A Long Short Night for Chocolatito

By Jimmy Tobin-

Saturday night, in the main event of HBO’s super flyweight tripleheader from StubHub Center in Carson, California, Wisaksil “Srisaket Sor Rungvisai” Wangek augured Roman “Chocolatito” Gonzalez into the canvas with a right hook so ill-intentioned and unsparing as to make superfluous the ritual tallying of seconds and scores alike. A third fight between Gonzalez’ and his conqueror became superfluous too in the long minutes between Gonzalez’ departure and return to consciousness. Even boxing’s most ambitious man is likely to appreciate the options that reroute him from another opportunity to settle a now lopsided score.

To be sure, Sor Rungvisai would hesitate not at all to share the ring a third time with what was, even a week ago, arguably boxing’s finest practitioner. For he is now Gonzalez’ fighting superior; and while this superiority he owes primarily to his size, vitality, power (attributes one must lobby hard to take credit for) there is more to him than physicality—Gonzalez, of course, has been beating bigger men for years.

What Sor Rungvisai brought was an irreverence both inherent and inherited: he forced an ugly fight with Gonzalez the first time, and having watched the scale of suffering tilt in his favor, set upon Gonzalez with greater fervor the second. After all, Sor Rungvisai too was fighting for vengeance, fighting to silence those who discredited his victory in March, and his performance reflected as much. He did not just dare the greatest offensive fighter of recent years to fight him, Sor Rungvisai demanded it, believing belligerence the key to victory.

And he was right, hence the smirk on Sor Rungvisai’s face when Gonzalez implored referee Tom Taylor to police the headbutts that again figured in the action. This plea told Sor Rungvisai there were questions his opponent could not answer—so he posed them mercilessly and relentlessly and boldly and ushered the Nicaraguan to his undoing. He is deserving then, of the accolades that should attend that unforgettable end.

Could it also be that Gonzalez suffered the fate that he deserved? Consider the bitterness of his first loss to Sor Rungvisai, the frustration born of scorecards, of an outcome taken out of the hands most deserving of delivering it. Consider too, Gonzalez’ understanding of the intimacy of the knockout, for the uncorrupted truth it reveals, that responsibility free of blame—might not a definitive ending then, however chilling, prove more satisfying to him?

Stretched on his back, looking skyward, Gonzalez was shown his ceiling as a fighter, and there is some nobility in that. Sor Rungvisai represented the culmination of a career of staggering ambition: Gonzalez was not finessed onto HBO and fed an army of no-hopers while a makeshift narrative about his greatness was conjured out of mediocrity—he is the genuine article, immune to the red hot revisions aimed to incinerate legacies in the aftermath of defeat. A middling end was never Gonzalez’ fate: the very nature of his career prevented it. He has now lost consecutive fights, yes, but there are no bad losses on his ledger, nor will there be any, given how undeniably Gonzalez has slipped. The signs were there before Sor Rungvisai, and after Sor Rungvisai expectations and evaluations will be forgiving. You are allowed to age when you leave no challenge unmet—and it is respect, not courtesy, that dictates as much.

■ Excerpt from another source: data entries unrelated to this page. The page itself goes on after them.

/-- Reserved bits of a slot set: bits [1:0] of any slot, bits [23:0] of an empty one (R16). -/
def Slot.reserved (s : Slot) : Bool :=
  s.low != 0 || (s.empty && (s.src != 0 || s.dst != 0 || s.keep))

/-- A transport word (R17). -/
structure TWord where
  slots : List Slot
  limm : BitVec 24
  hwin : Bool
  syncpt : Bool
  flagRes : BitVec 6
deriving DecidableEq, Repr

/-- The transport word held by 256 bits (R17). -/
def decodeWord (w : BitVec 256) : TWord :=
  { slots := [0, 1, 2, 3, 4, 5, 6, 7].map fun k => decodeSlot (w.extractLsb' (28 * k) 28)
    limm := w.extractLsb' 224 24, hwin := w.getLsbD 248, syncpt := w.getLsbD 249,
    flagRes := w.extractLsb' 250 6 }

/-- The 256 bits of a word of eight slots, slot 0 first in the list (R17). -/
def encodeWord (w : TWord) : BitVec 256 :=
  BitVec.ofNat 256
    ((w.slots.map encodeSlot).foldr (fun s n => s.toNat + 2 ^ 28 * n) 0
      + w.limm.toNat * 2 ^ 224 + w.hwin.toNat * 2 ^ 248 + w.syncpt.toNat * 2 ^ 249 + w.flagRes.toNat * 2 ^ 250)

/-- The word of eight empty slots (R35). -/
def emptyWord : BitVec 256 := 0x80000008000000800000080000008000000800000080000008000000#256

/-! ## The port map -/

/-- The kinds of port (R19). -/
inductive PortKind where
  | register | constant | operand | trigger | result
deriving DecidableEq, Repr

/-- The base of an alu's ports (R41). -/
def Alu.base (u : Alu) : Nat :=
  match u with
  | .alu0 => 0x040
  | .alu1 => 0x080

/-- The unit of an alu. -/
def Alu.unit (u : Alu) : UnitId :=
  match u with
  | .alu0 => .alu0
  | .alu1 => .alu1

/-- One stretch of the port map: first and last id, kind, unit (none for registers, constants and sockets). -/
structure PortRange where
  lo : Nat
  hi : Nat
  kind : PortKind
  unit : Option UnitId
deriving DecidableEq, Repr

/-- The port map of R40 to R43. -/
def portMap : List PortRange :=
  [⟨0x000, 0x001, .operand, some .cu⟩, ⟨0x002, 0x002, .result, some .cu⟩, ⟨0x003, 0x010, .trigger, some .cu⟩,
   ⟨0x020, 0x02F, .register, none⟩, ⟨0x030, 0x039, .constant, none⟩, ⟨0x03A, 0x03B, .register, none⟩,
   ⟨0x03C, 0x03C, .constant, none⟩,
   ⟨0x040, 0x041, .operand, some .alu0⟩, ⟨0x042, 0x043, .result, some .alu0⟩, ⟨0x044, 0x075, .trigger, some .alu0⟩,
   ⟨0x080, 0x081, .operand, some .alu1⟩, ⟨0x082, 0x083, .result, some .alu1⟩, ⟨0x084, 0x0B5, .trigger, some .alu1⟩] ++
  [⟨0x0C0, 0x0C1, .operand, some .mdu⟩, ⟨0x0C2, 0x0C3, .result, some .mdu⟩, ⟨0x0C4, 0x0CD, .trigger, some .mdu⟩,
   ⟨0x0E0, 0x0E1, .operand, some .prd⟩, ⟨0x0E2, 0x0E2, .result, some .prd⟩, ⟨0x0E3, 0x0EB, .trigger, some .prd⟩,
   ⟨0x0F0, 0x0F0, .operand, some .crf⟩, ⟨0x0F1, 0x0F1, .result, some .crf⟩, ⟨0x0F2, 0x0F3, .trigger, some .crf⟩,
   ⟨0x100, 0x102, .operand, some .fpa⟩, ⟨0x103, 0x104, .result, some .fpa⟩, ⟨0x105, 0x12B, .trigger, some .fpa⟩,
   ⟨0x140, 0x140, .operand, some .sfu⟩, ⟨0x141, 0x141, .result, some .sfu⟩, ⟨0x142, 0x14F, .trigger, some .sfu⟩] ++
  [⟨0x160, 0x162, .operand, some .lsu⟩, ⟨0x163, 0x163, .result, some .lsu⟩, ⟨0x164, 0x175, .trigger, some .lsu⟩,
   ⟨0x1A0, 0x1A3, .operand, some .atm⟩, ⟨0x1A4, 0x1A4, .result, some .atm⟩, ⟨0x1A5, 0x1BE, .trigger, some .atm⟩,
   ⟨0x1C0, 0x1C2, .operand, some .sem⟩, ⟨0x1C3, 0x1C3, .result, some .sem⟩, ⟨0x1C4, 0x1CA, .trigger, some .sem⟩,
   ⟨0x1E0, 0x1E3, .operand, some .net⟩, ⟨0x1E4, 0x1E4, .result, some .net⟩, ⟨0x1E5, 0x1EF, .trigger, some .net⟩,
   ⟨0x200, 0x201, .operand, some .dma⟩, ⟨0x202, 0x202, .result, some .dma⟩, ⟨0x203, 0x207, .trigger, some .dma⟩] ++
  [⟨0x220, 0x220, .result, none⟩, ⟨0x221, 0x221, .trigger, none⟩, ⟨0x222, 0x222, .result, none⟩,
   ⟨0x223, 0x223, .trigger, none⟩, ⟨0x224, 0x224, .result, none⟩, ⟨0x225, 0x225, .trigger, none⟩,
   ⟨0x226, 0x226, .result, none⟩, ⟨0x227, 0x227, .trigger, none⟩,
   ⟨0x240, 0x241, .operand, some .vec⟩, ⟨0x242, 0x243, .result, some .vec⟩, ⟨0x244, 0x275, .trigger, some .vec⟩,
   ⟨0x2C0, 0x2C0, .operand, some .sys⟩, ⟨0x2C1, 0x2C1, .result, some .sys⟩, ⟨0x2C2, 0x2C6, .trigger, some .sys⟩,
   ⟨0x300, 0x3FF, .register, none⟩]

/-- The stretch a port id lies in. -/
def portRange (id : Nat) : Option PortRange :=
  portMap.find? fun r => decide (r.lo ≤ id ∧ id ≤ r.hi)

/-- The kind of a port; none: unassigned (R40). -/
def portKind (id : Nat) : Option PortKind := (portRange id).map PortRange.kind

/-- The unit a port belongs to. -/
def portUnit (id : Nat) : Option UnitId := (portRange id).bind PortRange.unit

/-- May be read as a source (R19). -/
def PortKind.readable (k : PortKind) : Bool :=
  match k with
  | .register | .constant | .result => true
  | .operand | .trigger => false

/-- May be written (R19). -/
def PortKind.writable (k : PortKind) : Bool :=
  match k with
  | .register | .operand | .trigger => true
  | .constant | .result => false

/-! ## Operations by trigger port -/

/-- The alu operations at offsets +0x04 to +0x35 of R41, in ascending order. -/
noncomputable def aluOps : List (Alu → Word → Instr) :=
  [
   .aluMov, .aluAdd, .aluSub, .aluAdds, .aluSubs, .aluAddus, .aluSubus, .aluAddw, .aluSubw, .aluNeg,
   .aluAbs, .aluMin, .aluMax, .aluMinu, .aluMaxu, .aluAnd, .aluOr, .aluXor, .aluAndn, .aluOrn, .aluNot,
   .aluShl, .aluShr, .aluSar, .aluRol, .aluRor, .aluShlw, .aluShrw, .aluSarw, .aluEq, .aluNe, .aluLt,
   .aluLe, .aluLtu, .aluLeu, .aluClz, .aluCtz, .aluPopc, .aluBswap, .aluSxb, .aluSxh, .aluSxw, .aluZxb,
   .aluZxh, .aluZxw, .aluExt, .aluExtu, .aluIns, .aluSel, .aluLea]

/-- The cu triggers from port 0x003 (R40); g is the branch condition of brl and brk (R288). -/
noncomputable def cuOps (g : Bool) : List (Word → Instr) :=
  [
   .cuJmp, .cuBr, .cuCall, .cuRet, .cuBrl g, .cuBrk g, .cuStart, .cuHalt, .cuYield, .cuMeet, .cuTrymeet,
   .cuTload, .cuScall, .cuBkpt]

/-- The mdu triggers from port 0x0C4 (R40 to R43). -/
noncomputable def mduOps : List (Word → Instr) :=
  [
   .mduMul, .mduMulh, .mduMulhu, .mduMulhsu, .mduMulw, .mduMac, .mduDiv, .mduDivu, .mduDivw, .mduDivuw]

/-- The prd triggers from port 0x0E3 (R40 to R43). -/
noncomputable def prdOps : List (Word → Instr) :=
  [
   .prdAnd, .prdOr, .prdXor, .prdAndn, .prdOrn, .prdNot, .prdNz, .prdEz, .prdBit]

/-- The crf triggers from port 0x0F2 (R40 to R43). -/
noncomputable def crfOps : List (Word → Instr) :=
  [
   .crfRd, .crfWr]

/-- The fpa triggers from port 0x105 (R40 to R43). -/
noncomputable def fpaOps : List (Word → Instr) :=
  [
   .fpaAddd, .fpaSubd, .fpaMuld, .fpaFmad, .fpaFmsd, .fpaFnmad, .fpaDivd, .fpaSqrtd, .fpaMind, .fpaMaxd,
   .fpaAbsd, .fpaNegd, .fpaCeqd, .fpaCltd, .fpaCled, .fpaCund, .fpaClassd, .fpaRintd, .fpaAddf, .fpaSubf,
   .fpaMulf, .fpaFmaf, .fpaMinf, .fpaMaxf, .fpaCeqf, .fpaCltf, .fpaClef, .fpaCvtfd, .fpaCvtdf, .fpaCvtdl,
   .fpaCvtld, .fpaCvtdlu, .fpaCvtlud, .fpaCvtfw, .fpaCvtwf, .fpaCvtdh, .fpaCvthd, .fpaCvtdb, .fpaCvtbd]

/-- The sfu triggers from port 0x142 (R40 to R43). -/
noncomputable def sfuOps : List (Word → Instr) :=
  [
   .sfuRcp, .sfuRsqrt, .sfuSqrt, .sfuExp2, .sfuExp, .sfuLog2, .sfuLn, .sfuSinpi, .sfuCospi, .sfuTanh,
   .sfuSigm, .sfuGelu, .sfuSilu, .sfuErf]

/-- The lsu triggers from port 0x164 (R40 to R43). -/
noncomputable def lsuOps : List (Word → Instr) :=
  [
   .lsuLdb, .lsuLdbu, .lsuLdh, .lsuLdhu, .lsuLdw, .lsuLdwu, .lsuLdd, .lsuLdl, .lsuStb, .lsuSth, .lsuStw,
   .lsuStd, .lsuStl, .lsuLdacq, .lsuStrel, .lsuFence, .lsuPf, .lsuBlk]

/-- The atm triggers from port 0x1A5 (R40 to R43). -/
noncomputable def atmOps : List (Word → Instr) :=
  [
   .atmAddw, .atmAddd, .atmAddf, .atmMinw, .atmMind, .atmMinuw, .atmMinud, .atmMaxw, .atmMaxd, .atmMaxuw,
   .atmMaxud, .atmAndw, .atmAndd, .atmOrw, .atmOrd, .atmXorw, .atmXord, .atmSwpw, .atmSwpd, .atmCasw,
   .atmCasd, .atmLrw, .atmLrd, .atmScw, .atmScd, .atmWrs]

/-- The sem triggers from port 0x1C4 (R40 to R43). -/
noncomputable def semOps : List (Word → Instr) :=
  [
   .semSig, .semWait, .semTrywait, .semRd, .semSet, .semArm, .semDisarm]

/-- net.chsend by its operation code (R263); the reserved codes are refused by the checks that
SEND makes first (R265, order 1). -/
noncomputable def netChsend (op : Nat) : Word → Instr :=
  match op with
  | 1 => .chFree
  | 2 => .chConf
  | 3 => .stConf
  | 4 => .chQuery
  | _ => .chSend

/-- The net triggers from port 0x1E5 (R42); op is net.c[2:0], which names the operation of chsend. -/
noncomputable def netOps (op : Nat) : List (Word → Instr) :=
  [
   .netPut, .netGet, .netSend, .netRecv, .netTryrecv, .netArrive, .netBarwait, .netTrybarwait, .netGo,
   netChsend op, .netIpi]

/-- The dma triggers from port 0x203 (R40 to R43). -/
noncomputable def dmaOps : List (Word → Instr) :=
  [
   .dmaCopy, .dmaBind, .dmaUnbind, .dmaQuery, .dmaAbort]

/-- The vec triggers from port 0x244 (R40 to R43). -/
noncomputable def vecOps : List (Word → Instr) :=
  [
   .vecShape, .vecEdge, .vecLd, .vecSt, .vecGath, .vecScat, .vecAdd, .vecSub, .vecMul, .vecFma, .vecFms,
   .vecFnma, .vecMin, .vecMax, .vecAbs, .vecNeg, .vecAnd, .vecOr, .vecXor, .vecShl, .vecShr, .vecSar,
   .vecCeq, .vecCne, .vecClt, .vecCle, .vecSel, .vecCvt, .vecCvtsr, .vecBcrow, .vecBccol, .vecBcs,
   .vecRsum, .vecRmax, .vecRmin, .vecRcp, .vecRsqrt, .vecExp2, .vecMov, .vecTocr, .vecFromcr, .vecAdds,
   .vecSubs, .vecClamp, .vecIota, .vecMskand, .vecMskor, .vecMsknot, .vecRotr, .vecRel]

/-- The sys triggers from port 0x2C2 (R40 to R43). -/
noncomputable def sysOps : List (Word → Instr) :=
  [
   .sysEret, .sysRdsr, .sysWrsr, .sysXrd, .sysXwr]
/-! An instruction beyond the 244th constructor cannot be built by compiled code (a limit of Lean's runtime), so the
definitions that build operations are marked noncomputable; the kernel evaluates them as any other. The machine
itself fires an operation through the same table of ports (Machine/Fire.lean), and a law ties the two together. -/

/-- The operation at offset i of a list of triggers, on value v. -/
noncomputable def opAt (l : List (Word → Instr)) (i : Nat) (v : Word) : Option Instr := l[i]?.map fun f => f v

/-- The operation that a move of v to a trigger port fires (R40 to R43). g is the branch condition of the slot's
guard (R288); chop is net.c[2:0] (R264). -/
noncomputable def decodeTrigger (port : Nat) (v : Word) (g : Bool) (chop : Nat) : Option Instr :=
  if port < 0x020 then (if 0x003 ≤ port then opAt (cuOps g) (port - 0x003) v else none)
  else if port < 0x080 then (if 0x044 ≤ port then aluOps[port - 0x044]?.map fun f => f .alu0 v else none)
  else if port < 0x0C0 then (if 0x084 ≤ port then aluOps[port - 0x084]?.map fun f => f .alu1 v else none)
  else if port < 0x0E0 then (if 0x0C4 ≤ port then opAt mduOps (port - 0x0C4) v else none)
  else if port < 0x0F0 then (if 0x0E3 ≤ port then opAt prdOps (port - 0x0E3) v else none)
  else if port < 0x100 then (if 0x0F2 ≤ port then opAt crfOps (port - 0x0F2) v else none)
  else if port < 0x140 then (if 0x105 ≤ port then opAt fpaOps (port - 0x105) v else none)
  else if port < 0x160 then (if 0x142 ≤ port then opAt sfuOps (port - 0x142) v else none)
  else if port < 0x1A0 then (if 0x164 ≤ port then opAt lsuOps (port - 0x164) v else none)
  else if port < 0x1C0 then (if 0x1A5 ≤ port then opAt atmOps (port - 0x1A5) v else none)
  else if port < 0x1E0 then (if 0x1C4 ≤ port then opAt semOps (port - 0x1C4) v else none)
  else if port < 0x200 then (if 0x1E5 ≤ port then opAt (netOps chop) (port - 0x1E5) v else none)
  else if port < 0x220 then (if 0x203 ≤ port then opAt dmaOps (port - 0x203) v else none)
  else if port < 0x240 then
    match port with
    | 0x221 => some (.stkW 0 v)
    | 0x223 => some (.stkW 1 v)
    | 0x225 => some (.stkW 2 v)
    | 0x227 => some (.stkW 3 v)
    | _ => none
  else if port < 0x2C0 then (if 0x244 ≤ port then opAt vecOps (port - 0x244) v else none)
  else if port < 0x300 then (if 0x2C2 ≤ port then opAt sysOps (port - 0x2C2) v else none)
  else none

/-- The matrix commands by opcode, in the order of R201; t is the tile whose queue holds the command. -/
def decodeMx (opc t : Nat) : Option Instr :=
  match opc with
  | 0x00 => some (.mxNop t)
  | 0x01 => some (.mxClaim t)
  | 0x02 => some (.mxRelease t)
  | 0x03 => some (.mxLoad t)
  | 0x04 => some (.mxScale t)
  | 0x05 => some (.mxMma t)
  | 0x06 => some (.mxMmat t)
  | 0x07 => some (.mxZero t)
  | 0x08 => some (.mxStore t)
  | 0x09 => some (.mxFence t)
  | _ => none

/-! ## The encoder -/

/-- What an instruction is written down as: parcels of the stream, a move to a trigger port, or a matrix command's
opcode. -/
inductive Code where
  | parcels (ps : List (BitVec 16))
  | move (port : Nat) (v : Word) (g : Bool) (chop : Nat)
  | command (opc t : Nat)
deriving DecidableEq, Repr

/-- Sixteen parcels of a literal word, parcel j holding bits [16j+15:16j] (R32). -/
def wordParcels (n : Nat) (w : Nat) : List (BitVec 16) :=
  match n with
  | 0 => []
  | n + 1 => BitVec.ofNat 16 w :: wordParcels n (w / 65536)

/-- The instruction a code stands for. -/
noncomputable def decodeCode (c : Code) : Option Instr :=
  match c with
  | .parcels ps =>
    match decodeParcels ps with
    | .ok i => some i
    | .error _ => none
  | .move port v g chop => decodeTrigger port v g chop
  | .command opc t => decodeMx opc t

Yet even if it is too early to eulogize Gonzalez’ career, he looked like no better than the fifth best fighter on the card, which means the division likely moves on without him or at his expense. But it will not do so in anonymity, and for that, Gonzalez deserves much credit. He, along with K2 Promotions, not only prompted the return of the flyweights to HBO’s airwaves he justified it. Yes, HBO now has an army of dragons guarding its gold, and the departure of Top Rank could be a sign that boxing at least as longtime subscribers have come to expect it is not long for the network. But the response to Superfly was strong, the arena sold out, and the action as good as anything HBO has offered in some time.

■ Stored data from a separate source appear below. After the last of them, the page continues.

/-- Order 8 for a pool footprint of n bytes. -/
def netFoot (s : State) (a : Word) (n : Nat) : Option (Nat × Word) :=
  match classify a with
  | .ok (.own off) | .ok (.sorus _ off) | .ok (.remote _ off) =>
    if region s.here.partword off = .register ∨ 0x100000 < off + n then some (0x0F, sinfo78 3 0 5 a) else none
  | _ => none

/-- The checks of a put or get. Zero bits of net.b are checked in order 4, after those of net.a (R75; log entry 26). -/
def moveCheck (s : State) (get : Bool) (port : Nat) (v : Word) : Option (Nat × Word) :=
  let d := netD s
  if d.bits 63 32 ≠ 0 ∨ (get && d.bits 15 8 != 0xFF) then some (0x26, sinfoOp 0 port)
  else if v.toNat = 0 ∨ 0x100000 < v.toNat then some (0x26, sinfoOp 1 port)
  else if (netB s).bits 63 56 ≠ 0xF0 then some (0x26, sinfoOp 2 port)
  else ((((netClass (netA s)).or (netPage (netA s) v.toNat)).or (netClass (netB s))).or (netShape s (netA s))).or
    ((netFoot s (netB s) v.toNat).or (netFoot s (netA s) v.toNat))

/-! ## Puts and gets (R242 to R245) -/

/-- The pieces of n bytes at a destination address: offset and length, cut at 64-byte boundaries (R97). -/
def cutPieces (dst : Word) (off n fuel : Nat) : List (Nat × Nat) :=
  match fuel with
  | 0 => []
  | fuel + 1 =>
    if n ≤ off then []
    else
      let k := min (n - off) (64 - (dst.toNat + off) % 64)
      (off, k) :: cutPieces dst (off + k) n fuel

/-- The accesses that a put or get follows: all that the strand fired before but its other puts and gets and its
messages (R239, R244, R250). -/
def moveAfter (s : State) (t k : Nat) : List Nat :=
  let isMsg (i : Nat) : Bool := match s.packet i with
    | some p => p.body.route == 2
    | none => false
  (s.earlier t k 4).filter fun i => !((s.tile t).gets.any fun g => g.id == i) && !isMsg i

/-- Start a put or get. -/
def startMove (s : State) (get : Bool) (v : Word) : State :=
  let (t, k) := s.cur
  let d := netD s
  let n := v.toNat
  let dst := if get then netB s else netA s
  let op : NetOp :=
    { id := s.nextId, slot := k, get := get, far := netA s, near := (netB s).bits 19 0, n := n
      left := cutPieces dst 0 n (n / 64 + 2), got := [], inc := d.bits 31 16, lsem := d.bits 15 8, sem := d.bits 7 0
      after := moveAfter s t k, suspended := false }
  { s.setHere { s.here with gets := s.here.gets ++ [op] } with nextId := s.nextId + 1 }

def execNetPut (v : Word) (s : State) : Out :=
  match moveCheck s false 0x1E5 v with
  | some e => netTrap s 0x1E5 v e
  | none => .next (startMove s false v)

def execNetGet (v : Word) (s : State) : Out :=
  match moveCheck s true 0x1E6 v with
  | some e => netTrap s 0x1E6 v e
  | none => .next (startMove s true v)

/-- The source and destination of an operation's bytes from an offset on. -/
def NetOp.ends (g : NetOp) (off : Nat) : Word × Word :=
  let near := ownAddr (g.near + off)
  let far := g.far + BitVec.ofNat 64 off
  if g.get then (far, near) else (near, far)

/-- The 64-byte line an address names, whatever the class it is named by: a tile's pool line, or the line of memory its page
leads to (R245). -/
def lineKey (s : State) (t : Nat) (a : Word) : Nat × Nat :=
  match classify a with
  | .ok (.global va) =>
    match walkTables s (s.tile t).ctx.toNat va with
    | .page pa size _ _ => (0, (pa + va.bits 55 0 % 2 ^ size) / 64)
    | _ => (1, va.bits 55 6)
  | .ok p =>
    match s.poolTarget t p with
    | some (u, off) => (u + 2, off / 64)
    | none => (1, a.toNat / 64)
  | .error _ => (1, a.toNat / 64)

/-- The destination line of the piece at an offset. -/
def NetOp.lineOf (s : State) (t : Nat) (g : NetOp) (off : Nat) : Nat × Nat := lineKey s t (g.ends off).2

/-- An earlier operation of the strand still has to write the piece's line (R245). -/
def lineAhead (s : State) (t : Nat) (g : NetOp) (off : Nat) : Bool :=
  ((s.tile t).gets.takeWhile fun h => h.id != g.id).any fun h =>
    h.slot == g.slot && (h.left.map Prod.fst ++ h.got.map Prod.fst).any fun o => h.lineOf s t o == g.lineOf s t off

/-- A piece's event: it is read from its source, or what was read is written to its destination (R243). -/
inductive PieceStep where
  | read (off n : Nat)
  | write (off : Nat) (data : List Byte)
deriving DecidableEq, Repr

/-- The piece events of an operation that may come now; on a tile that stops only what has been read is written (R245). -/
def readyPieces (s : State) (t : Nat) (g : NetOp) : List PieceStep :=
  (if (s.tile t).stopped then [] else g.left.map fun p => .read p.1 p.2) ++
    (g.got.filter fun p => !lineAhead s t g p.1 && !engBlocked s t (g.ends p.1).2 p.2.length).map fun p => .write p.1 p.2

/-- The tile whose semaphore SEM names (R242). -/
def NetOp.semTile (s : State) (t : Nat) (g : NetOp) : Nat :=
  if g.get then t
  else
    match classify g.far with
    | .ok (.global _) => t
    | .ok p => ((s.poolTarget t p).map Prod.fst).getD t
    | .error _ => t

/-- Change an operation under way. -/
def Tile.setOp (x : Tile) (g : NetOp) : Tile := { x with gets := x.gets.map fun h => if h.id = g.id then g else h }

/-- The tile whose pool takes the piece at an offset; none: it goes to memory. -/
def pieceTile (s : State) (t : Nat) (g : NetOp) (off : Nat) : Option Nat :=
  match classify (g.ends off).2 with
  | .ok (.global _) => none
  | .ok p => (s.poolTarget t p).map Prod.fst
  | .error _ => none

/-- A piece counts as sent when it has been read, as received when it is written; one that goes to memory as both then
(R361; DEDUCED, log entry 74). -/
def State.pieceSent (s : State) (t : Nat) (g : NetOp) (off : Nat) : State :=
  if (pieceTile s t g off).isSome then s.countSent t else s

def State.pieceRcvd (s : State) (t : Nat) (g : NetOp) (off : Nat) : State :=
  match pieceTile s t g off with
  | some u => s.countRcvd u
  | none => (s.countSent t).countRcvd t

/-- The last piece is written: SEM is signalled (R243, R244). -/
def finishMove (s : State) (t : Nat) (g : NetOp) : State :=
  let x := s.tile t
  (s.setTile t { x with gets := x.gets.filter fun h => h.id != g.id }).semAdd (g.semTile s t) g.sem g.inc false

/-- A fault suspends the operation at its piece (R245). -/
def suspendMove (s : State) (t : Nat) (g : NetOp) (f : EngFault) (access : Nat) : State :=
  ((s.forget g.id).setTile t ((s.tile t).setOp { g with suspended := true })).report t g.slot g.id f.cause (f.info access)

/-- A piece is read as one event; with a put's last, LSEM is signalled (R243). -/
def pieceRead (s : State) (t : Nat) (g : NetOp) (off n : Nat) : State :=
  match engRead 3 s t g.id (g.ends off).1 n with
  | .wait s => s
  | .fault f s => suspendMove s t g f 0
  | .ok bs s =>
    let g := { g with left := g.left.filter fun q => q.1 != off, got := g.got ++ [(off, bs)] }
    let s := ((s.forget g.id).setTile t ((s.tile t).setOp g)).pieceSent t g off
    if g.left.isEmpty && !g.get then s.semAdd t g.lsem 1 false else s

/-- What was read is written as one event; the last piece completes the operation (R243). -/
def pieceWrite (s : State) (t : Nat) (g : NetOp) (off : Nat) (bs : List Byte) : State :=
  match engWrite 3 s t g.id (g.ends off).2 bs with
  | .wait s => s
  | .fault f s => suspendMove s t g f 1
  | .ok _ s =>
    let g := { g with got := g.got.filter fun q => q.1 != off }
    let s := (s.forget g.id).pieceRcvd t g off
    if g.left.isEmpty && g.got.isEmpty then finishMove s t g else s.setTile t ((s.tile t).setOp g)

/-- NET_PIECE: an event of a piece of the put or get with identity i, in no fixed order (R243, R245). -/
def execNetPiece (t i : Nat) (s : State) : Out :=
  match (s.tile t).gets.find? fun g => g.id == i with
  | none => .next s
  | some g =>
    if g.suspended || !s.performed g.after then .next s
    else
      let ready := readyPieces s t g
      match ready[s.choice ready.length]? with
      | some (.read off n) => .next (pieceRead s.tick t g off n)
      | some (.write off bs) => .next (pieceWrite s.tick t g off bs)
      | none => .next s

/-! ## Messages (R246 to R249) -/

/-- An uncorrectable error in the n bytes a send reads (R380). -/
def lineBad (s : State) (off n : Nat) : Option (Nat × Word) :=
  if (hasBad s.here.poolBad off n).isSome then some (0x31, sinfo78 0 0 5 (BitVec.ofNat 64 off)) else none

These are reasons then, to invest in the lower weights, and any pairing of the best of the card’s fighters (Juan Francisco Estrada, Carlos Cuadras, Naoya Inoue and of course, Sor Rungvisai) will meet the lofty expectations Saturday set. HBO may not care to bankroll as obvious a tournament as they could make, not when their stars have opponents comeback, showcase, and stay-busy alike to pay, but it is nearly impossible to imagine them not capitalizing on the very real enthusiasm Gonzalez engendered. And there is an important lesson to be gleaned from that: his career, conducted as if in adherence to a fighting romantic ideal, will leave both Gonzalez and boxing for the better. That so few are prepared to follow his lead only makes that message more endearing.

All of that time Saturday, from the ring to the gurney, the ambulance to the hospital, and yet so few what-ifs to ponder. When people ask him what happened that night in Carson Gonzalez should find some peace in saying, “A better man.” And he should one day, and hopefully, one day soon, say it with a smile.